"Quelle bombe giorno e notte, la vita nel bunker, la fuga, il treno strapieno". Alona, 16 anni rifugiata a Crema, racconta la sua odissea in Ucraina
La guerra tra Ucraina e Russia non è più solo televisiva, o un affaire trattato ogni giorno sui quotidiani. Ormai la guerra si tocca con mano.
A Cremona, Crema e negli altri centri della provincia ogni giorno arrivano profughi di ogni età e, i giovani vengono accolti nelle scuole. Questi adolescenti hanno gli occhi pieni di lacrime. Sono occhi tristi, occhi sofferenti. Vengono accolti nelle classi con affetto dagli altri giovani che cercano di condividere con loro questa sofferenza e offrono agli stessi conforto e solidarietà. E’ positivo vedere questo all’interno delle classi e, capire come tra i giovani si crei quasi da subito quell’empatia che porta lontano.
E’ il caso della giovane Alona, di sedici anni che è stata accolta dalla sua classe con affetto e gioia. Alona racconta la sua esperienza di guerra.
”Era il 24 Febbraio, mi sono alzata alle 7,00 dovevo andare a scuola ma mia madre mi disse che la guerra era arrivata in città. Incredula ho aperto il telefono e ho iniziato a leggere le notizie. Non potevo crederci”. Sì la guerra era scoppiata anche nella cittadina di Alona a duecento kilometri da Kiev e la giovane continua il suo racconto.
”Era iniziate le bombe. Piangevo. Ho chiamato gli amici. Non potevo crederci. Bombe su tutta la città ogni minuto. Avevo tanta paura, panico, non potevo sapere cosa sarebbe accaduto. Nel cielo si vedevano sono aerei militari e si sentivano solo bombe. Quando gli aerei sorvolano su casa mia, la stessa quasi splendeva e il rumore era fortissimo. Temevo che una bomba di lì a poco sarebbe stata sganciata e la mia casa sarebbe stata distrutta. Poi le sirene, di corsa nel bunker e qui giù a piangere. Volevamo vivere. Incontravo nel bunker i miei amici e mi aggrappavo a loro”.
La guerra descritta dalla giovane sedicenne ucraina è crudele, così come traspare dalle sue parole ancora non metabolizzate. Poi la speranza di fuggire:”Sono rimasta in Ucraina per dodici giorni durante la guerra. Ho passato quel periodo nel bunker, con le sirene che suonavano sempre, senza mai dormire. Mangiavo velocemente con la mia famiglia perché eravamo consapevoli che le sirene sarebbero suonate subito. La mia città era completamente bombardata e allora solo la speranza di partire ci dava la forza di resistere. Giunti alla stazione con mia madre e mia sorella il treno la prima volta era troppo pieno e. allora il giorno seguente abbiamo deciso di andare in un’altra stazione”.
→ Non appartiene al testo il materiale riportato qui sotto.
-- ==== Sys2Proof/Machine/AngleBus.lean ====
section
/-! DEFINITION. The angle bus (R77, R103, R105, R707), jitter (R675) and the angle alarms (R91 to R95, R99, R100). -/

namespace Sys2Proof.Machine

/-! ## Alarms -/

/-- The target `x` is reached or passed at angle `v` (R91). -/
def passed (v x : Nat) : Bool := decide ((v + 2 ^ 32 - x) % 2 ^ 32 < 2 ^ 31)

/-- R93: a write of `v` to ALM_nn_CFG. -/
def State.writeAlarm (s : State) (req : Requester) (n v : Nat) : State :=
  let was := s.bit (Reg.ANGLE_ALM_CFG n) 0
  let s := s.regStore req (Reg.ANGLE_ALM_CFG n) v
  let on := s.bit (Reg.ANGLE_ALM_CFG n) 0
  if !on then { s with ang := { s.ang with late := s.ang.late.filter fun k => k != n } }
  else if !was && passed (s.rd (Reg.ANGLE_DOM_ANGLE (s.getF (Reg.ANGLE_ALM_CFG n) 2 1))) (s.rd (Reg.ANGLE_ALM_TARGET n)) then
    { s with ang := { s.ang with late := n :: s.ang.late } }
  else s

/-- R95: the crossing of alarm `n` at angle `v` is consumed. -/
def State.alarmAdvance (s : State) (n v : Nat) : State :=
  let inc := s.rd (Reg.ANGLE_ALM_INCR n)
  if s.bit (Reg.ANGLE_ALM_CFG n) 3 ∧ inc ≠ 0 then
    let x := s.rd (Reg.ANGLE_ALM_TARGET n)
    let k := (v + 2 ^ 32 - x) % 2 ^ 32 / inc
    (s.wr (Reg.ANGLE_ALM_TARGET n) (x + (k + 1) * inc)).addSat (Reg.ANGLE_ALM_STAT n) 23 16 k
  else s.putBit (Reg.ANGLE_ALM_CFG n) 0 false

/-- R92: the actions of alarm `n` at angle `v`. -/
def State.alarmActs (s : State) (n v : Nat) : State :=
  let c := Reg.ANGLE_ALM_CFG n
  let s := if s.bit c 6 then s.trigAlarm (s.getF c 7 7) n v else s
  let s := if s.bit c 8 then s.extDoorbell (s.getF c 14 9) else s
  let s := if s.bit c 15 then s.alarmLine (s.getF c 19 16) else s
  if s.bit c 20 then
    (s.putBit (if n < 32 then Reg.ANGLE_ALM_FIRED_LO else Reg.ANGLE_ALM_FIRED_HI) (n % 32) true).evt angPage 4
  else s

/-- R91 to R95: alarm `n` at a bus update; `old` are the angles the alarms saw last. -/
def State.alarmUpdate (s : State) (old : List Int) (n : Nat) : State :=
  let c := Reg.ANGLE_ALM_CFG n
  let d := s.getF c 2 1
  let now := (s.adom d).shown
  let v := enc 32 now
  let x := s.rd (Reg.ANGLE_ALM_TARGET n)
  let late := s.ang.late.contains n
  if s.bit c 0 && (late || (passed v x && !passed (enc 32 (old.getD d 0)) x && decide (old.getD d 0 < now))) then
    let s := { s with ang := { s.ang with late := s.ang.late.filter fun k => k != n } }
    if s.effQ d < s.getF c 5 4 then (s.incSat (Reg.ANGLE_ALM_STAT n) 15 8).alarmAdvance n v
    else
      let s := ((s.wr (Reg.ANGLE_ALM_TS n) s.timeLo).putBit (Reg.ANGLE_ALM_STAT n) 1 true)
      let s := if late then s.putBit (Reg.ANGLE_ALM_STAT n) 0 true else s
      (s.alarmActs n v).alarmAdvance n v
  else s

/-! ## The bus update -/

/-- The angles shown in the last 4,000 base ticks and the one before them. -/
def pruneTrail (t : Nat) (l : List (Nat × List Int)) : List (Nat × List Int) :=
  let a := l.takeWhile fun e => decide (t ≤ e.1 + 4000)
  a ++ (l.drop a.length).take 1

/-- ANGLE_BUS_UPDATE: the bus update at base tick `t`. -/
def execAngleBusUpdate (t : Nat) (s : State) : Host.Outcome State Fault Refusal :=
  let s := s.tickTo t
  .next (if s.aEntry then
    let old := (List.range 3).map fun d => (s.adom d).seen
    let s := (s.each (List.range 3) fun s d => s.domShow d s.clk.base).wr Reg.ANGLE_TIME_LO s.timeLo
    let s := { s with ang := { s.ang with timeHi := s.timeHi } }
    let s := match s.ang.msgs with
      | (tm, _) :: _ => s.putF Reg.ANGLE_SPD_VAL 31 16 (min 65535 ((s.clk.base - tm) / 400000))
      | [] => s
    let s := { s with ang := { s.ang with
      trail := pruneTrail s.clk.base ((s.clk.base, (List.range 3).map fun d => (s.adom d).shown) :: s.ang.trail) } }
    let s := s.each (List.range 3) fun s d => s.setDom d fun D => { D with seen := D.shown }
    s.each (List.range 64) fun s n => s.alarmUpdate old n
  else s)

/-- ALARM_ENABLE: a write of `value` to ALM_nn_CFG. -/
def execAlarmEnable (req : Requester) (n value : Nat) (s : State) : Host.Outcome State Fault Refusal :=
  .next (if n < 64 then s.checkedWrite req (Reg.ANGLE_ALM_CFG n) 4 fun s => s.writeAlarm req n value else s)

/-- R675: a draw for domain `d`: the LFSR advances, and its bits 31:16 as a signed value are scaled to ±AMP ticks; how a fraction of a
tick rounds is open (log entry 15). -/
def State.drawJitter (s : State) (d : Nat) : State :=
  if s.bit (Reg.PT_JIT angPage) (24 + d) then
    let k := s.shaker angPage
    let v := lfsrStep k.lfsr
    let q : Rat := (sgn 16 (fld v 31 16) * (s.getF (Reg.PT_JIT angPage) 15 0 : Int) : Int) / 32768
    (s.setShaker { k with lfsr := v }).setDom d fun D => { D with jit := if Config.roundUp q then -((-q).floor) else q.floor }
  else s

/-- JITTER_DRAW: JIT_INT µs have passed: a new offset for each domain in DOM_MASK. -/
def execJitterDraw (s : State) : Host.Outcome State Fault Refusal :=
  .next (if s.aEntry && s.bit Reg.ANGLE_STAT 0 then s.each (List.range 3) fun s d => s.drawJitter d else s)

end Sys2Proof.Machine
end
Il treno della speranza, quel treno che passa e può portare via dall’inferno che stava vivendo Alona e la sua famiglia. “Finalmente siamo riuscite a prenderlo e poi una volta arrivati al confine grazie a un bus siamo giunte in Polonia. Sedevo vicino a una donna sconosciuta con un bambino in braccio, chilometro dopo chilometro la paura passava. Forse eravamo salvi? Dopo parecchi chilometri una macchina ci aspettava e siamo arrivate a Milano”.
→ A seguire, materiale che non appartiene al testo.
-- ==== Sys2Proof/Machine/Grove.lean ====
section
/-! DEFINITION. Memory operations of the grove stores (R309, R310, R325) and the clear (R311, R312, R332, R333). -/

namespace Sys2Proof.Machine

def State.mopQ (s : State) (g : Nat) : List MemOp := s.mops.getD g []

/-- MOP_STAT.LEVEL and BUSY follow the queue; the running operation counts (DEDUCED). -/
def State.mopSync (s : State) (g : Nat) : State :=
  (s.putF (Reg.GROVE_MOP_STAT g) 2 0 (s.mopQ g).length).putBit (Reg.GROVE_MOP_STAT g) 4 ((s.mopQ g).any fun m => m.running)

namespace MopErr
abbrev NONE : Nat := 0
abbrev ACCESS : Nat := 1
abbrev RANGE : Nat := 2
abbrev UNAVAILABLE : Nat := 3
end MopErr

/-- R309, R310: the first operation of the queue ends, with an error code or 0. -/
def State.mopEnd (s : State) (g err : Nat) : State :=
  let irq := match (s.mopQ g).head? with
    | some m => m.irq
    | none => false
  let s := { s with mops := updAt s.mops g fun q => q.tail }.putF (Reg.GROVE_MOP_STAT g) 10 8 err
  let s := if err = 0 then
      (if irq then (s.incWrap (Reg.GROVE_MOP_STAT g) 31 16).evt (grovePage g) 1 else s.incWrap (Reg.GROVE_MOP_STAT g) 31 16)
    else s.evt (grovePage g) 2
  s.mopSync g

/-- R309: a write of `v` to MOP_GO. -/
def State.writeMopGo (s : State) (req : Requester) (g v : Nat) : State :=
  let len := s.getF (Reg.GROVE_MOP_LEN g) 23 0
  if (v % 4 ≠ 1 ∧ v % 4 ≠ 2) ∨ 4 ≤ (s.mopQ g).length ∨ len = 0 ∨ len % 64 ≠ 0 ∨ 0x800000 < len then
    s.quiet req (Reg.GROVE_MOP_GO g) Cause.RESERVED_ENC
  else
    let m : MemOp := { op := v % 4, irq := v.testBit 8, dst := s.getF (Reg.GROVE_MOP_DST g) 22 6 * 64
                       src := s.getF (Reg.GROVE_MOP_SRC g) 22 6 * 64, len := len, val := s.rd (Reg.GROVE_MOP_VAL g) }
    { s with mops := updAt s.mops g fun q => q ++ [m] }.mopSync g

/-- FILL: a write to MOP_GO of grove `g` with OP 1. -/
def execMopFill (req : Requester) (g : Nat) (irq : Bool) (s : State) : Host.Outcome State Fault Refusal :=
  .next (if g < 16 then s.checkedWrite req (Reg.GROVE_MOP_GO g) 4 fun s => s.writeMopGo req g (1 + irq.toNat * 256) else s)

/-- COPY: a write to MOP_GO of grove `g` with OP 2. -/
def execMopCopy (req : Requester) (g : Nat) (irq : Bool) (s : State) : Host.Outcome State Fault Refusal :=
  .next (if g < 16 then s.checkedWrite req (Reg.GROVE_MOP_GO g) 4 fun s => s.writeMopGo req g (2 + irq.toNat * 256) else s)

/-- R325: the destination of an operation overlaps a granted granule. -/
def State.mopBlocked (s : State) (g : Nat) (m : MemOp) : Bool :=
  (s.office g).tickets.any fun t => decide (t.start < m.dst + m.len) && decide (m.dst < t.start + t.len)

/-- MOP_START: at base tick `t` the first queued operation of grove `g` starts; one that runs past the store ends at once. -/
def execMopStart (g t : Nat) (s : State) : Host.Outcome State Fault Refusal :=
  let s := s.tickTo t
  .next (match (s.mopQ g).head? with
    | none => s
    | some m =>
      if m.running ∨ s.mopBlocked g m ∨ s.dom g ≠ 0 then s
      else if 0x800000 < m.dst + m.len ∨ (m.op = 2 ∧ 0x800000 < m.src + m.len) then s.mopEnd g MopErr.RANGE
      else { s with mops := updAt s.mops g fun q => match q with
        | m :: t => { m with running := true } :: t
        | [] => [] }.mopSync g)

/-- The 64-byte pieces of a range. -/
def pieces64 (base off len : Nat) : List Nat := (List.range (len / 64)).map fun k => base + off + 64 * k

/-- Reads of an operation, up to the first that is refused: the data, whether one was held, and whether all were read. -/
def State.mopRead (g : Nat) (env : MemEnv) : List Nat → List (List Byte) → State → List (List Byte) × Bool × Bool × State
  | [], acc, s => (acc.reverse, false, true, s)
  | a :: t, acc, s =>
    let r := State.blockServe true false env (s.access (.block Blk.GROVE g) a 64 false []) s
    match r.1 with
    | .held => (acc.reverse, true, false, s)
    | .ok d => mopRead g env t (d :: acc) r.2
    | _ => (acc.reverse, false, false, r.2)

/-- Writes of an operation, up to the first that is refused: whether all were made. -/
def State.mopWrite (g : Nat) (env : MemEnv) : List (Nat × List Byte) → State → Bool × State
  | [], s => (true, s)
  | (a, d) :: t, s =>
    let r := State.blockServe true false env (s.access (.block Blk.GROVE g) a 64 true d) s
    match r.1 with
    | .ok _ => mopWrite g env t r.2
    | _ => (false, r.2)

/-- What an operation does to the store (R309, R310): none where the store holds it. -/
def State.mopRun (s : State) (g : Nat) (m : MemOp) (env : MemEnv) : Option (Bool × State) :=
  let base := storeBase + 0x800000 * g
  let dst := pieces64 base m.dst m.len
  if m.op = 1 then
    some (s.mopWrite g env (dst.map fun a => (a, (List.range 16).flatMap fun _ => leBytes 4 m.val)))
  else
    let r := s.mopRead g env (pieces64 base m.src m.len) []
    if r.2.1 then none
    else
      let w := r.2.2.2.mopWrite g env (dst.zip r.1)
      some (w.1 && r.2.2.1, w.2)

/-- MOP_DONE: the running operation of grove `g` ends at base tick `t`; `env` is what its accesses meet. -/
def execMopDone (g t : Nat) (env : MemEnv) (s : State) : Host.Outcome State Fault Refusal :=
  let s := s.tickTo t
  .next (match (s.mopQ g).head? with
    | none => s
    | some m =>
      if m.running ∧ s.dom g = 0 then match s.mopRun g m env with
        | some r => r.2.mopEnd g (if r.1 then MopErr.NONE else MopErr.ACCESS)
        | none => s
      else s)

/-! ## Clear (R311, R312) -/

/-- R311, R312: the clear of grove `g` starts with the purge; it is counted at its start (DEDUCED). -/
def State.startClear (s : State) (g : Nat) : State :=
  if s.groveClearing g then s
  else
    let s := (s.purgeOffice g).each (s.mopQ g) fun s _ => s.mopEnd g MopErr.UNAVAILABLE
    let s := ((s.putF (Reg.GROVE_CLEAR_STAT g) 1 0 1).incWrap (Reg.GROVE_CLEAR_STAT g) 31 16).putBit (Reg.TICKET_STAT g) 9 true
    (s.dropEcc (grovePage g)).each (List.range 4) fun s n => s.coreSync (4 * g + n)

/-- R332: the clear that starts was asked for by CLEAR_GO, or was not. -/
def State.clearAsked (s : State) (g : Nat) (b : Bool) : State :=
  { s with domains := updAt s.domains g fun (D : Domain) => { D with asked := b } }

/-- R311: a write of `v` to CLEAR_GO. -/
def State.writeClearGo (s : State) (req : Requester) (g v : Nat) : State :=
  if s.world req && decide (v = 0x434C) && !s.groveClearing g && ((s.groveOwner g).isNone || s.groveOffline g) then (s.startClear g).clearAsked g true
  else s.quiet req (Reg.GROVE_CLEAR_GO g) Cause.RESERVED_ENC

/-- CLEAR_GO: a write of `value` to CLEAR_GO of grove `g`. -/
def execClearGo (req : Requester) (g value : Nat) (s : State) : Host.Outcome State Fault Refusal :=
  .next (if g < 16 then s.checkedWrite req (Reg.GROVE_CLEAR_GO g) 4 fun s => s.writeClearGo req g value else s)

/-- CLEAR_ZERO_DONE: at base tick `t`, 8 µs after its start, the clear of grove `g` has zeroed its memories and reads back. -/
def execClearZeroDone (g t : Nat) (s : State) : Host.Outcome State Fault Refusal :=
  let s := s.tickTo t
  .next (if g < 16 ∧ s.getF (Reg.GROVE_CLEAR_STAT g) 1 0 = 1 then
    let s := (s.zero (storeBase + 0x800000 * g) 0x800000).putF (Reg.GROVE_CLEAR_STAT g) 1 0 2
    s.each (List.range 4) fun s n => (s.izero (tileBase (4 * g + n)) 0x80000).setCore (4 * g + n) fun C => { C with banks := [{}, {}] }
  else s)

/-- R421: the self-test of core `c` begins; `asked` through SELFTEST. -/
def State.startTest (s : State) (c : Nat) : State :=
  if (s.core c).testing.isSome then s
  else (s.setCore c fun C => { C with testing := some (s.svc c, s.clk.base) }).setSvc c Svc.TESTING

/-- R312, R332: the clear ends. A grove that is OFFLINE returns to service only where CLEAR_GO asked for the clear and it passes. -/
def State.endClear (s : State) (g : Nat) (ok : Bool) : State :=
  let off := !ok || (s.groveOffline g && !(s.domains.getD g {}).asked)
  let s := ((s.putF (Reg.GROVE_CLEAR_STAT g) 1 0 0).putF (Reg.GROVE_CLEAR_STAT g) 5 4 (off.toNat + (!ok).toNat * 2)).putBit (Reg.TICKET_STAT g) 9 false
  let s := s.clearAsked g false
  let s := if ok then s.evt (grovePage g) 3 else (s.evt (grovePage g) 4).emit (.island Isl.CLEAR g)
  let s := s.lvl (grovePage g) 6 off
  let s := { s with resize := s.resize.map fun (r : Resize) => { r with todo := r.todo.filter fun x => x != g } }
  (s.each (List.range 4) fun s n =>
    let c := 4 * g + n
    -- R430: with ST_AT_START each core is tested after its grove's release clear, the first since the reset
    if ok && s.bit Reg.SAFE_INF_CFG 6 && decide (s.getF (Reg.GROVE_CLEAR_STAT g) 31 16 = 1) then s.startTest c else s.coreNext c) |>.grovesSync

/-- CLEAR_VERIFY_DONE: at base tick `t`, 16 µs after its start, the clear of grove `g` ends; `ok` where every word read back zero
without an uncorrectable error. -/
def execClearVerifyDone (g : Nat) (ok : Bool) (t : Nat) (s : State) : Host.Outcome State Fault Refusal :=
  let s := s.tickTo t
  .next (if g < 16 ∧ s.getF (Reg.GROVE_CLEAR_STAT g) 1 0 = 2 then s.endClear g ok else s)

end Sys2Proof.Machine
end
Alona pensava a quel punto che forse ce l’avevano fatta, forse erano salve ma il suo cuore e quello della sua famiglia ancora lacrima:”Mio padre è ancora in Ucraina. Combatte. Resiste contro un nemico che per motivi futili ci ha tolto tutto, compresa la voglia di vivere. Prego per lui e, spero che questa guerra finisca presto”.
Sì Alona spera, come speriamo tutti noi che le diplomazie possono far cessare le armi e perché per chi crede la speranza possa ancora accompagnare i nostri giorni? La testimonianza della giovane Alona che ora vive a Crema da alcuni parenti dimostra ancora una volta l’ingiustizia di una guerra che strappa ai giovani la voglia di vivere sereni e il diritto a farlo. Ancora una volta nella storia ci appaiono le loro lacrime, come quelle dei giovani ebrei deportati nei campi di concentramento e strappati ai loro genitori. Credevamo non fosse più possibile tutto ciò, purtroppo non è stato così!